* What needs to be done
Once you reach the line containing "def decryptWork (s" in the entries below, write out that line and each one after it down to the line containing "def macVerWork (s", exactly and with nothing added.

* Material provided

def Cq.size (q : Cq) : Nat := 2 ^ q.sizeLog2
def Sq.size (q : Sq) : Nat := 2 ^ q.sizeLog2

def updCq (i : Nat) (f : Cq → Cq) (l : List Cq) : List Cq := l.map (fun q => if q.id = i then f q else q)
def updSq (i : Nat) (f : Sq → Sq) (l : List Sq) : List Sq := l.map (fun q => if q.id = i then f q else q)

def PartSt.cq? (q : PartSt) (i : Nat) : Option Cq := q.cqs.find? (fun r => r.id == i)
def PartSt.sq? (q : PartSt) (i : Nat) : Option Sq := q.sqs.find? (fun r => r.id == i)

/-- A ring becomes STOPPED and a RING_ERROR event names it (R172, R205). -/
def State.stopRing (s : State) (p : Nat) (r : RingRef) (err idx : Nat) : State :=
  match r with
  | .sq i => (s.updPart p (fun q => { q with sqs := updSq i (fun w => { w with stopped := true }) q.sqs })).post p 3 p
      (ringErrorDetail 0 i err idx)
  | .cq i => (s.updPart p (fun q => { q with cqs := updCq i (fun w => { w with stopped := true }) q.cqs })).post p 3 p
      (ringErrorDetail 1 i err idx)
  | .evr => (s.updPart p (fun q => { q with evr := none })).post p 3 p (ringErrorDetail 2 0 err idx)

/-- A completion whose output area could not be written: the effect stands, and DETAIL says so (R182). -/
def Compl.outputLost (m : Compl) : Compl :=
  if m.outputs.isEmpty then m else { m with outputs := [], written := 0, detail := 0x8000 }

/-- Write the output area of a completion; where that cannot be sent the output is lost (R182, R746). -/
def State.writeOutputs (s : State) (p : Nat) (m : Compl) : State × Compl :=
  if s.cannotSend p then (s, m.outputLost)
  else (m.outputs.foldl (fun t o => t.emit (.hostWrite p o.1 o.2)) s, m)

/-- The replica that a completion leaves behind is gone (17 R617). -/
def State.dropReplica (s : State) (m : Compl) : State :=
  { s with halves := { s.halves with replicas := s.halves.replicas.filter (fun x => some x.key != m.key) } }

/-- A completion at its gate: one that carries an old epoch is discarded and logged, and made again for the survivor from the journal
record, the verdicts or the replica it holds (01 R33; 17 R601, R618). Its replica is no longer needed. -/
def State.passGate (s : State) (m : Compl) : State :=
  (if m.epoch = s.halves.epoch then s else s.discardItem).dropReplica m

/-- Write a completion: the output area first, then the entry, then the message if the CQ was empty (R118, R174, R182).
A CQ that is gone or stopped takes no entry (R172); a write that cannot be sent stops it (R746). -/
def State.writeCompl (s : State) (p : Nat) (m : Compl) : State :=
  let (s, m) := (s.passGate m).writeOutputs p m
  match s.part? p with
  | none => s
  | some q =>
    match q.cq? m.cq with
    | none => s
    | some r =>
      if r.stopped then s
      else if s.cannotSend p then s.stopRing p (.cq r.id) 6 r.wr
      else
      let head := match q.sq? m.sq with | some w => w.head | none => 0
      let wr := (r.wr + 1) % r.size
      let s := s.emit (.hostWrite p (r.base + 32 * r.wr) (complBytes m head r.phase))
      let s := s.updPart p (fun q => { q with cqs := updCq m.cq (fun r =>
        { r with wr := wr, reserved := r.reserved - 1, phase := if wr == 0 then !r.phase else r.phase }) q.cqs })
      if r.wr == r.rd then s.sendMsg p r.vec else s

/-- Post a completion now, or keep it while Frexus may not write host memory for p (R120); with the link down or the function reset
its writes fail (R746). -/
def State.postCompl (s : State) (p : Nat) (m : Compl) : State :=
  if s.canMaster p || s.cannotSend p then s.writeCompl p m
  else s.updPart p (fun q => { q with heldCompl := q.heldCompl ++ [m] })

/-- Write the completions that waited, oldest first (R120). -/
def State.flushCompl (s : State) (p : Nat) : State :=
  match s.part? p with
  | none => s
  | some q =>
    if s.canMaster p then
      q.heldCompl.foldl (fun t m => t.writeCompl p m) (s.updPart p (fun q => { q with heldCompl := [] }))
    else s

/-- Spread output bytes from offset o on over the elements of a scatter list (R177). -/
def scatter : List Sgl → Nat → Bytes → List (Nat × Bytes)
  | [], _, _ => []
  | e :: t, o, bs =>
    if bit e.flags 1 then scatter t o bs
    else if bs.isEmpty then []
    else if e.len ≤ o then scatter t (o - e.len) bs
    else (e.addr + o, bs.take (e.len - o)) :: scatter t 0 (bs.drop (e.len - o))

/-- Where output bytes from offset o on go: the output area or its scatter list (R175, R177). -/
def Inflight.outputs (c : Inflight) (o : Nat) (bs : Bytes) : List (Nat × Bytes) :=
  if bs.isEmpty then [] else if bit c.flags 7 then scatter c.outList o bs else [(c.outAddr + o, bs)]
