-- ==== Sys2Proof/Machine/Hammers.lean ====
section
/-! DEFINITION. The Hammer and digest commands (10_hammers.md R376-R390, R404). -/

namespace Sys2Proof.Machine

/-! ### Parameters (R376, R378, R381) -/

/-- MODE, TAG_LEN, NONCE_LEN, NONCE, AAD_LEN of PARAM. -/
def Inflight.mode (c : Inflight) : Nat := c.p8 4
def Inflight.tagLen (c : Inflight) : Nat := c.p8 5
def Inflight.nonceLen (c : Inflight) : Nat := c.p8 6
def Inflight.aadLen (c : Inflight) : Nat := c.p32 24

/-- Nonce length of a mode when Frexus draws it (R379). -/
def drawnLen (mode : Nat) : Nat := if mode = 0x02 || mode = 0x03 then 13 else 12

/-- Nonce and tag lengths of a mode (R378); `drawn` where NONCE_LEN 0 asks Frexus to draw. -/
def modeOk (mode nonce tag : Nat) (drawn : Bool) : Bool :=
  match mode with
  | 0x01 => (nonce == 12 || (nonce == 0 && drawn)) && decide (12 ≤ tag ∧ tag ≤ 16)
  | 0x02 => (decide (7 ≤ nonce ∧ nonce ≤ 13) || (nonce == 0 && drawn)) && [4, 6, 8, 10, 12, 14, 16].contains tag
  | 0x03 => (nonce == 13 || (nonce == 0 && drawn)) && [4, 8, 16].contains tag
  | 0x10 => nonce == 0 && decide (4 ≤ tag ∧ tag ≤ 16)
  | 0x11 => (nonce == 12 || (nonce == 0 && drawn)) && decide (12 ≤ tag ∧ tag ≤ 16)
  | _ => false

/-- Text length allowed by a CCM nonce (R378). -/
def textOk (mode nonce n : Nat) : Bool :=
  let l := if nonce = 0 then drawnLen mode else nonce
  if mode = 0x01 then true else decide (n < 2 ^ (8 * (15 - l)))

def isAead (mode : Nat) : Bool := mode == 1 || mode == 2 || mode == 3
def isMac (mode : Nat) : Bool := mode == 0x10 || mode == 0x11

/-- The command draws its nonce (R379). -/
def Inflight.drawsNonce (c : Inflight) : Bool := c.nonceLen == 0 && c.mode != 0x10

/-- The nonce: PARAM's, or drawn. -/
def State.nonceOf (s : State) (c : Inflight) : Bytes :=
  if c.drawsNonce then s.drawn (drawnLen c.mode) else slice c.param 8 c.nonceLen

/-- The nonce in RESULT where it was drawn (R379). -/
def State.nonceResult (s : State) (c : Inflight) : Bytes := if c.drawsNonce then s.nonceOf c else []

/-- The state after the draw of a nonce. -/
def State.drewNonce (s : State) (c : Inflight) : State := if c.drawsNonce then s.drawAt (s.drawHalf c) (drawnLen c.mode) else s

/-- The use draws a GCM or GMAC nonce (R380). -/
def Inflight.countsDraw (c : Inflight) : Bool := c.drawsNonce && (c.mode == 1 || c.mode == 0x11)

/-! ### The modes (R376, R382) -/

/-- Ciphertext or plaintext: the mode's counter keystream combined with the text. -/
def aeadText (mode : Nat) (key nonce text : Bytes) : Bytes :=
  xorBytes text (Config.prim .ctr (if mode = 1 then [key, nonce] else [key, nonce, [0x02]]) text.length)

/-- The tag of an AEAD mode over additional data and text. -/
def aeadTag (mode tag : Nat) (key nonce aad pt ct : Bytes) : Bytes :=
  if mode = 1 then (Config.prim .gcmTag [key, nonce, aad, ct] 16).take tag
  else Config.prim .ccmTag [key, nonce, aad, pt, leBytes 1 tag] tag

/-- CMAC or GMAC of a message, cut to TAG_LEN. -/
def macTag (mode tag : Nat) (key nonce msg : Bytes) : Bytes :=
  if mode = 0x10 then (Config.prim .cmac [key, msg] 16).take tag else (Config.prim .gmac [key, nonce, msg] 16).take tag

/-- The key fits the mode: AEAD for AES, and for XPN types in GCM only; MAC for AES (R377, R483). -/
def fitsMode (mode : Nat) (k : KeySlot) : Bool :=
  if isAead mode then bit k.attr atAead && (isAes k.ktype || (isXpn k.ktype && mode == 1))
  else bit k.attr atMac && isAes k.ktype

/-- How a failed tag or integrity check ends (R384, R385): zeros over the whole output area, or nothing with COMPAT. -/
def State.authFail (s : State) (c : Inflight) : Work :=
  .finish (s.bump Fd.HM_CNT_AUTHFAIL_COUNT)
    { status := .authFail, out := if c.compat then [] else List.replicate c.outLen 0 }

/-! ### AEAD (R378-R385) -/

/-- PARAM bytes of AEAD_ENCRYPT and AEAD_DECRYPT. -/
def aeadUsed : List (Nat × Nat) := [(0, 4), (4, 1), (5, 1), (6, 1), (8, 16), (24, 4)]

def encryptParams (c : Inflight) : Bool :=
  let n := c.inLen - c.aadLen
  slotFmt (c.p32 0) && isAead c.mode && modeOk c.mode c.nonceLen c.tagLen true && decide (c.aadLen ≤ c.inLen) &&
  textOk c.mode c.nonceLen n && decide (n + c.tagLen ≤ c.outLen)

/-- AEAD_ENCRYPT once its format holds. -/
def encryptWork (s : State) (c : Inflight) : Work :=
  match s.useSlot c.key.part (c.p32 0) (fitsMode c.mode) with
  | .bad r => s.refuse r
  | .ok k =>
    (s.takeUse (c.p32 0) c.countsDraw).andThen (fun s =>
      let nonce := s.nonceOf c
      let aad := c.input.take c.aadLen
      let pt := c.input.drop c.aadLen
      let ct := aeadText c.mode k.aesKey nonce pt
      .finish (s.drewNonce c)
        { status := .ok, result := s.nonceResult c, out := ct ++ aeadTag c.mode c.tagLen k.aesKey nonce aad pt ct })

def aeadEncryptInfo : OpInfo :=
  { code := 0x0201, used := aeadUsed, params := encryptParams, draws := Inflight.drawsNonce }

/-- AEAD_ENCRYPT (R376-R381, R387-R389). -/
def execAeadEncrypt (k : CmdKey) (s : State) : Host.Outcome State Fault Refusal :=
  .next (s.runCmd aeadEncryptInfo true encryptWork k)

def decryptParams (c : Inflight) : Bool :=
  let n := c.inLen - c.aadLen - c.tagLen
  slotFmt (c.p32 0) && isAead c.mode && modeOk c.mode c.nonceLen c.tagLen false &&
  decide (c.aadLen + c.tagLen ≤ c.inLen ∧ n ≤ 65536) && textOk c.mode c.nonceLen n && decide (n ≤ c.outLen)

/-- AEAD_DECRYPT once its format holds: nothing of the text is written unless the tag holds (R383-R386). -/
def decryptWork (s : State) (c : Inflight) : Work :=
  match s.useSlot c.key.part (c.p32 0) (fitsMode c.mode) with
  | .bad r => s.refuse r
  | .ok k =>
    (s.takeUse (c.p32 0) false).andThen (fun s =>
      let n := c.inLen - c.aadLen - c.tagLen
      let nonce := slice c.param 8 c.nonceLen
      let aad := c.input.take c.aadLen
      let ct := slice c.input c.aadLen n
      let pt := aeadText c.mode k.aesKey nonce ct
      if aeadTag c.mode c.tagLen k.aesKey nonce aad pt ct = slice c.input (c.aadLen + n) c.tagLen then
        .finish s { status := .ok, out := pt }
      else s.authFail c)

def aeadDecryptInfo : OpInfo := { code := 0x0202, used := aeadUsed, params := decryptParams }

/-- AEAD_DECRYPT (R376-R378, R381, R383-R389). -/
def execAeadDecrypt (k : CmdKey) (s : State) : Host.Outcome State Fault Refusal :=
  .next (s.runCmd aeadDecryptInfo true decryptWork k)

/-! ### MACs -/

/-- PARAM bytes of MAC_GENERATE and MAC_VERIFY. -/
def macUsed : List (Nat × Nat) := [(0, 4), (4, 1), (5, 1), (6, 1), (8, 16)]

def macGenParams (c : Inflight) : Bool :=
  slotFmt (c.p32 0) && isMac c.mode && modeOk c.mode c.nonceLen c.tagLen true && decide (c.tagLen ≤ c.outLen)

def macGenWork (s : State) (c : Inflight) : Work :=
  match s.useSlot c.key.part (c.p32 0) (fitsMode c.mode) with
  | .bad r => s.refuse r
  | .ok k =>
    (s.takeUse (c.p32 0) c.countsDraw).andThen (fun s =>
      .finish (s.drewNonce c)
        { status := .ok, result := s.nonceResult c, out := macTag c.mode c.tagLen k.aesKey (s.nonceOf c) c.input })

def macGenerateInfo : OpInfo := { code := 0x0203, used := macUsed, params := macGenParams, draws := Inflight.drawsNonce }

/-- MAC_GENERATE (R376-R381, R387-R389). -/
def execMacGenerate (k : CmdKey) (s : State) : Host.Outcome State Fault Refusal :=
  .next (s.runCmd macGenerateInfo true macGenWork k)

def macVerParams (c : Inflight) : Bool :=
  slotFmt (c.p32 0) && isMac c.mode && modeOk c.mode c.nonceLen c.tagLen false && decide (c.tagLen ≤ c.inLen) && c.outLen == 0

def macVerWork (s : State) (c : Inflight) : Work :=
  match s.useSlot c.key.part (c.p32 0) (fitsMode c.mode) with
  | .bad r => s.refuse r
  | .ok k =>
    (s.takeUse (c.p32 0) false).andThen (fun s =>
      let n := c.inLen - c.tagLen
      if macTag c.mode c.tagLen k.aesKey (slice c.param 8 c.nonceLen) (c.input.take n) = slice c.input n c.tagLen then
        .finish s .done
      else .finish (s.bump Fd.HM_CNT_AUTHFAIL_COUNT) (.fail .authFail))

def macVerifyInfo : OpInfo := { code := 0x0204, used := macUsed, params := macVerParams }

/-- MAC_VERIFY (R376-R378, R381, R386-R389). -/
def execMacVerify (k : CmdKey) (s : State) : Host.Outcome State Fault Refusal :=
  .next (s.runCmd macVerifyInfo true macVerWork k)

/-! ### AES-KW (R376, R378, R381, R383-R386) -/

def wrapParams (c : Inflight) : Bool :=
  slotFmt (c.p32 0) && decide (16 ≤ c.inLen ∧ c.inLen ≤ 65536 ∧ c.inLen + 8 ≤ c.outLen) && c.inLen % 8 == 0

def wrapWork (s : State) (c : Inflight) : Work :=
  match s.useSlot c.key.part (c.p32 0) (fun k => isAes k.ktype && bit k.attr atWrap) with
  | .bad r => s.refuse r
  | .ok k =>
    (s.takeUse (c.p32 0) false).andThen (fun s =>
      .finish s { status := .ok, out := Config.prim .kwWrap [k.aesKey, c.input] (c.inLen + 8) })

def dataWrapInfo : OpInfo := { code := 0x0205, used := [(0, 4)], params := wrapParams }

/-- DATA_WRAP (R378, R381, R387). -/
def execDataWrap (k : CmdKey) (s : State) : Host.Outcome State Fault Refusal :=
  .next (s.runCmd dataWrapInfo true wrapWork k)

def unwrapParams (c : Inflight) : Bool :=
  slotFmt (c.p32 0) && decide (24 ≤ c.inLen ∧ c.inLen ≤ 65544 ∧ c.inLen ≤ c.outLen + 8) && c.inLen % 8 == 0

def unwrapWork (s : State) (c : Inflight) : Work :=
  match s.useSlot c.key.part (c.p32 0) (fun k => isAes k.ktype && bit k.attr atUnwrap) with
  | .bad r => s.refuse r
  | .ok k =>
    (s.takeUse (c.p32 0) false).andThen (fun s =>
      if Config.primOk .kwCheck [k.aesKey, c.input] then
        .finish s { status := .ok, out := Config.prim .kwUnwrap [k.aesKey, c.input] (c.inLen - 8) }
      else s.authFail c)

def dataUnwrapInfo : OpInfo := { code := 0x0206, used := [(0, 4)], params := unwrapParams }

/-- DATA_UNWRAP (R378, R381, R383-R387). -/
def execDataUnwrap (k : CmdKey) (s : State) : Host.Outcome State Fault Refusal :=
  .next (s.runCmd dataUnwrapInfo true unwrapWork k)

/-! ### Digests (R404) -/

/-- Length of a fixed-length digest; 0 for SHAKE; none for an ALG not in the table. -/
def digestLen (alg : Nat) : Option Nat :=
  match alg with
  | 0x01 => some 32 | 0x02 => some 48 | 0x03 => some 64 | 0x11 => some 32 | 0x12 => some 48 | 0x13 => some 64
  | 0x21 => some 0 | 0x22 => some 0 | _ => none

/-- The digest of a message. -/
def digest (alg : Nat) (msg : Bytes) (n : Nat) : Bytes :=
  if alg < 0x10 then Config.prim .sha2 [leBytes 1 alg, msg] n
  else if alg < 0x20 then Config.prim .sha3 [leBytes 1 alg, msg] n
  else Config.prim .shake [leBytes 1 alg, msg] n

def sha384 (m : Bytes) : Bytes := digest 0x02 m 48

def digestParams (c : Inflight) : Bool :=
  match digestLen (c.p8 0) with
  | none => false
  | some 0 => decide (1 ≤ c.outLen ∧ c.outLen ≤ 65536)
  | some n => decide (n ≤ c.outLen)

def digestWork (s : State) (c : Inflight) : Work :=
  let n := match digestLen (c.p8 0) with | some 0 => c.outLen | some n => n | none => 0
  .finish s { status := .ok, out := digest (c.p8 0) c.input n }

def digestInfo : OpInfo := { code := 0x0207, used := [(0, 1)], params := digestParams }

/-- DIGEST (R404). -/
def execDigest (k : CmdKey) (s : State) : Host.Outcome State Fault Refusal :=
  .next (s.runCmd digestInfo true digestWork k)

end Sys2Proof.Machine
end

* Problem solution
def decryptWork (s : State) (c : Inflight) : Work :=
  match s.useSlot c.key.part (c.p32 0) (fitsMode c.mode) with
  | .bad r => s.refuse r
  | .ok k =>
    (s.takeUse (c.p32 0) false).andThen (fun s =>
      let n := c.inLen - c.aadLen - c.tagLen
      let nonce := slice c.param 8 c.nonceLen
      let aad := c.input.take c.aadLen
      let ct := slice c.input c.aadLen n
      let pt := aeadText c.mode k.aesKey nonce ct
      if aeadTag c.mode c.tagLen k.aesKey nonce aad pt ct = slice c.input (c.aadLen + n) c.tagLen then
        .finish s { status := .ok, out := pt }
      else s.authFail c)

def aeadDecryptInfo : OpInfo := { code := 0x0202, used := aeadUsed, params := decryptParams }

/-- AEAD_DECRYPT (R376-R378, R381, R383-R389). -/
def execAeadDecrypt (k : CmdKey) (s : State) : Host.Outcome State Fault Refusal :=
  .next (s.runCmd aeadDecryptInfo true decryptWork k)

/-! ### MACs -/

/-- PARAM bytes of MAC_GENERATE and MAC_VERIFY. -/
def macUsed : List (Nat × Nat) := [(0, 4), (4, 1), (5, 1), (6, 1), (8, 16)]

def macGenParams (c : Inflight) : Bool :=
  slotFmt (c.p32 0) && isMac c.mode && modeOk c.mode c.nonceLen c.tagLen true && decide (c.tagLen ≤ c.outLen)

def macGenWork (s : State) (c : Inflight) : Work :=
  match s.useSlot c.key.part (c.p32 0) (fitsMode c.mode) with
  | .bad r => s.refuse r
  | .ok k =>
    (s.takeUse (c.p32 0) c.countsDraw).andThen (fun s =>
      .finish (s.drewNonce c)
        { status := .ok, result := s.nonceResult c, out := macTag c.mode c.tagLen k.aesKey (s.nonceOf c) c.input })

def macGenerateInfo : OpInfo := { code := 0x0203, used := macUsed, params := macGenParams, draws := Inflight.drawsNonce }

/-- MAC_GENERATE (R376-R381, R387-R389). -/
def execMacGenerate (k : CmdKey) (s : State) : Host.Outcome State Fault Refusal :=
  .next (s.runCmd macGenerateInfo true macGenWork k)

def macVerParams (c : Inflight) : Bool :=
  slotFmt (c.p32 0) && isMac c.mode && modeOk c.mode c.nonceLen c.tagLen false && decide (c.tagLen ≤ c.inLen) && c.outLen == 0

def macVerWork (s : State) (c : Inflight) : Work :=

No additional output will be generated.